The shooter rolled for what seemed like an hour, although it was only a few minutes in real time. But over that span, they landed a 2 2, a 3 1, another 2 2, and a few more 3 1 totals to boot. Each time they landed a 4 to match the point number, the dealer would slide over big stacks of chips to your friend, who somehow turned that first $5 bet into a few hundred bucks in a matter of minutes.

Stories like these are a dime a dozen among craps players, and by and large, most of us who prefer the game got our start with a similar run. Everybody loves a good “rags to riches” tale, and the lightning strike odds of hitting a slots jackpot aside, there’s no better way to run a few dollars into a big bankroll than the free Odds bet in craps.

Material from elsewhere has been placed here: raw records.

/-- QUEUE.STATS.READ, HIST.SET, HIST.READ and RING.SET (R84, R85, R470). -/
def Obligations.QueueReads : Prop :=
  (∀ h n x s, Served (.queueStatsRead h n true) s → let b := started (.queueStatsRead h n true) s
    n < 32768 → qGet b n = some x → qFn x.w = h.fn →
    exec (.queueStatsRead h n true) s = answeredOk h
      ([qDepth x, max x.peakDepth (qDepth x), qAge x b.keel.frc, max x.peakAge (qAge x b.keel.frc), x.overrunCells, x.rewound,
        x.aborted, x.droppedCells, x.consumerDrops, x.orphans, x.secondDiscards, x.loss - x.lossBase].map Int.ofNat)
      (qSet b n { x with peakDepth := qDepth x, peakAge := 0, overrunCells := 0, rewound := 0, aborted := 0, droppedCells := 0,
                         consumerDrops := 0, orphans := 0, secondDiscards := 0, lossBase := x.loss })) ∧
  (∀ h n metric edges x k s, Served (.queueHistSet h n metric edges) s → let b := started (.queueHistSet h n metric edges) s
    n < 32768 → metric < 2 → edges.length = 7 → ascending edges = true → (∀ e, e ∈ edges → e < 2 ^ 32) →
    qGet b n = some x → qFn x.w = h.fn → x.stopped = false → qHistOk x.w = true → x.histSlot = none → tfree b.qm.hists 0 1024 = some k →
    let u := qSet b n { x with histSlot := some k }
    let r : Hist := { queue := n, age := metric == 1, edges := edges, bins := List.replicate 8 0 }
    exec (.queueHistSet h n metric edges) s =
      answeredOk h [Int.ofNat k] { u with qm := { u.qm with hists := tput b.qm.hists k r } }) ∧
  (∀ h n x k r s, Served (.queueHistRead h n true) s → let b := started (.queueHistRead h n true) s
    n < 32768 → qGet b n = some x → qFn x.w = h.fn → x.stopped = false → x.histSlot = some k → tget b.qm.hists k = some r →
    exec (.queueHistRead h n true) s = answeredOk h (r.bins.map Int.ofNat)
      { b with qm := { b.qm with hists := tput b.qm.hists k { r with bins := List.replicate 8 0 } } }) ∧
  (∀ h a x s, Served (.queueRingSet h a) s → let b := started (.queueRingSet h a) s
    a.side = 0 → a.queue < 32768 → a.addr ≠ 0 → ringArgsOk h.fn a = true → qGet b a.queue = some x → qFn x.w = h.fn →
    qProducer x.w = 1 → x.stopped = false → x.sub = none → doorbellBound b h.fn a.doorbell = false →
    let r : DRing := { doorbell := a.doorbell, log2 := a.log2, vector := a.vector, gather := a.gather == 1, batch := a.batch == 1,
                       addr := a.addr }
    exec (.queueRingSet h a) s = answeredOk h [] (qSet b a.queue { x with sub := some r }))

/-- STREAM.CREATE of a decode stream with its job queue's numbering, STREAM.SET, DESTROY, STATS.READ, RECOVER and CONCEAL
(R89, R126, R154, R158, R173). -/
def Obligations.StreamCommands : Prop :=
  (∀ h recs n s, Served (.streamCreate h recs) s → let b := started (.streamCreate h recs) s
    let specs := createFields ++ dispatchFields ++ decFields; let f := fapply [] recs; let jq := fnat f 0x4302 0
    recNum recs 1 = some 1 → recsOk specs recs = .ok () → recsHave specs recs = .ok () → decCodecOk f = true →
    decFieldsOk f = true → flSource (flGet b (fnat f 0x4301 0)) ≠ 3 → b.eng = .piste → decQueues b h.fn f = .ok () →
    newStream b recs = .ok n → let next := ((qGet b jq).map Queue.seq).getD 0
    exec (.streamCreate h recs) s = answeredOk h [Int.ofNat n, Int.ofNat jq]
      (stSet b n { owner := h.fn, kind := .decode, f := f, rate := 2000000000, jobSeq := next, linkNext := next })) ∧
  (∀ h n off x s, let c : Instr := .streamSet h n false [⟨0x4304, .num off⟩]
    Served c s → let b := started c s
    n < 4096 → stGet b n = some x → x.owner = h.fn → x.kind = .decode → x.stopped = false → -(2 ^ 47) ≤ off → off < 2 ^ 47 →
    decFieldsOk (fapply (fapply x.f (x.staged.map (fun e => ⟨e.1, e.2⟩))) [⟨0x4304, .num off⟩]) = true →
    exec c s = answeredOk h [] (stSet b n { x with f := fapply x.f [⟨0x4304, .num off⟩] })) ∧
  (∀ h n x s, Served (.streamDestroy h n false) s → let b := started (.streamDestroy h n false) s
    n < 4096 → stGet b n = some x → x.owner = h.fn → x.kind = .encode → x.jobs = [] →
    let keepUnit (u : HUnit) : Bool := match u.band with | some (m, _) => m != n | none => true
    (b.arr.streams.any (fun e => e.2.kind == .encode && fnat e.2.f 0x5308 0 == 1 && fopt e.2.f 0x530C == some n)) = false →
    let u := (cancelJobs n b).1; let streams := tdel u.arr.streams n; let units := u.sched.units.filter keepUnit
    let cores := tmap u.arr.cores (fun _ c => { c with ctx := c.ctx.filter (· != n) })
    exec (.streamDestroy h n false) s = answeredOk h [Int.ofNat x.cancelled]
      { u with arr := { u.arr with streams := streams, cores := cores }, sched := { u.sched with units := units } }) ∧
  (∀ h n x s, Served (.streamStatsRead h n true) s → let b := started (.streamStatsRead h n true) s
    n < 4096 → stGet b n = some x → x.owner = h.fn → x.kind = .encode →
    exec (.streamStatsRead h n true) s = answeredOk h ((streamCounters b x).map Int.ofNat) (stSet b n { x with ctr := [] })) ∧
  (∀ h n pic l k x s, Served (.streamRecover h n pic l k) s → let b := started (.streamRecover h n pic l k) s
    n < 4096 → stGet b n = some x → x.owner = h.fn → x.kind = .encode → x.stopped = false →
    exec (.streamRecover h n pic l k) s = answeredOk h [] (recoverEncode n pic b)) ∧
  (∀ h n verdict id x a s, Served (.streamConceal h n verdict id) s → let b := started (.streamConceal h n verdict id) s
    n < 4096 → verdict < 4 → stGet b n = some x → x.owner = h.fn → x.kind = .decode → x.stopped = false →
    x.dec.areas.find? (fun a => a.id == id && a.waiting) = some a → (∀ p, a.deadline = some p → reached b a.fl p 0 = false) →
    let areas := x.dec.areas.map (fun c => if c.id == id then { c with waiting := false, mode := verdict } else c)
    exec (.streamConceal h n verdict id) s = answeredOk h [] (takeArea (stSet b n { x with dec := { x.dec with areas := areas } })))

Odds bets are made available to players backing the Pass Line or Don’t Pass Line bets, so in effect anybody can get in on the action. And as I’ll cover a little later on, Odds bets can also be added to the Come and Don’t Come bets, making them an integral aspect of any good craps player’s arsenal.

The concept of an Odds bet almost seems too good to be true, but trust me when I say, this wager offers everything a sharp gambler needs. To place an Odds bet, you simply slide out an extra stack of chips behind your Pass Line (or Don’t Pass Line) bet after a point number has been set.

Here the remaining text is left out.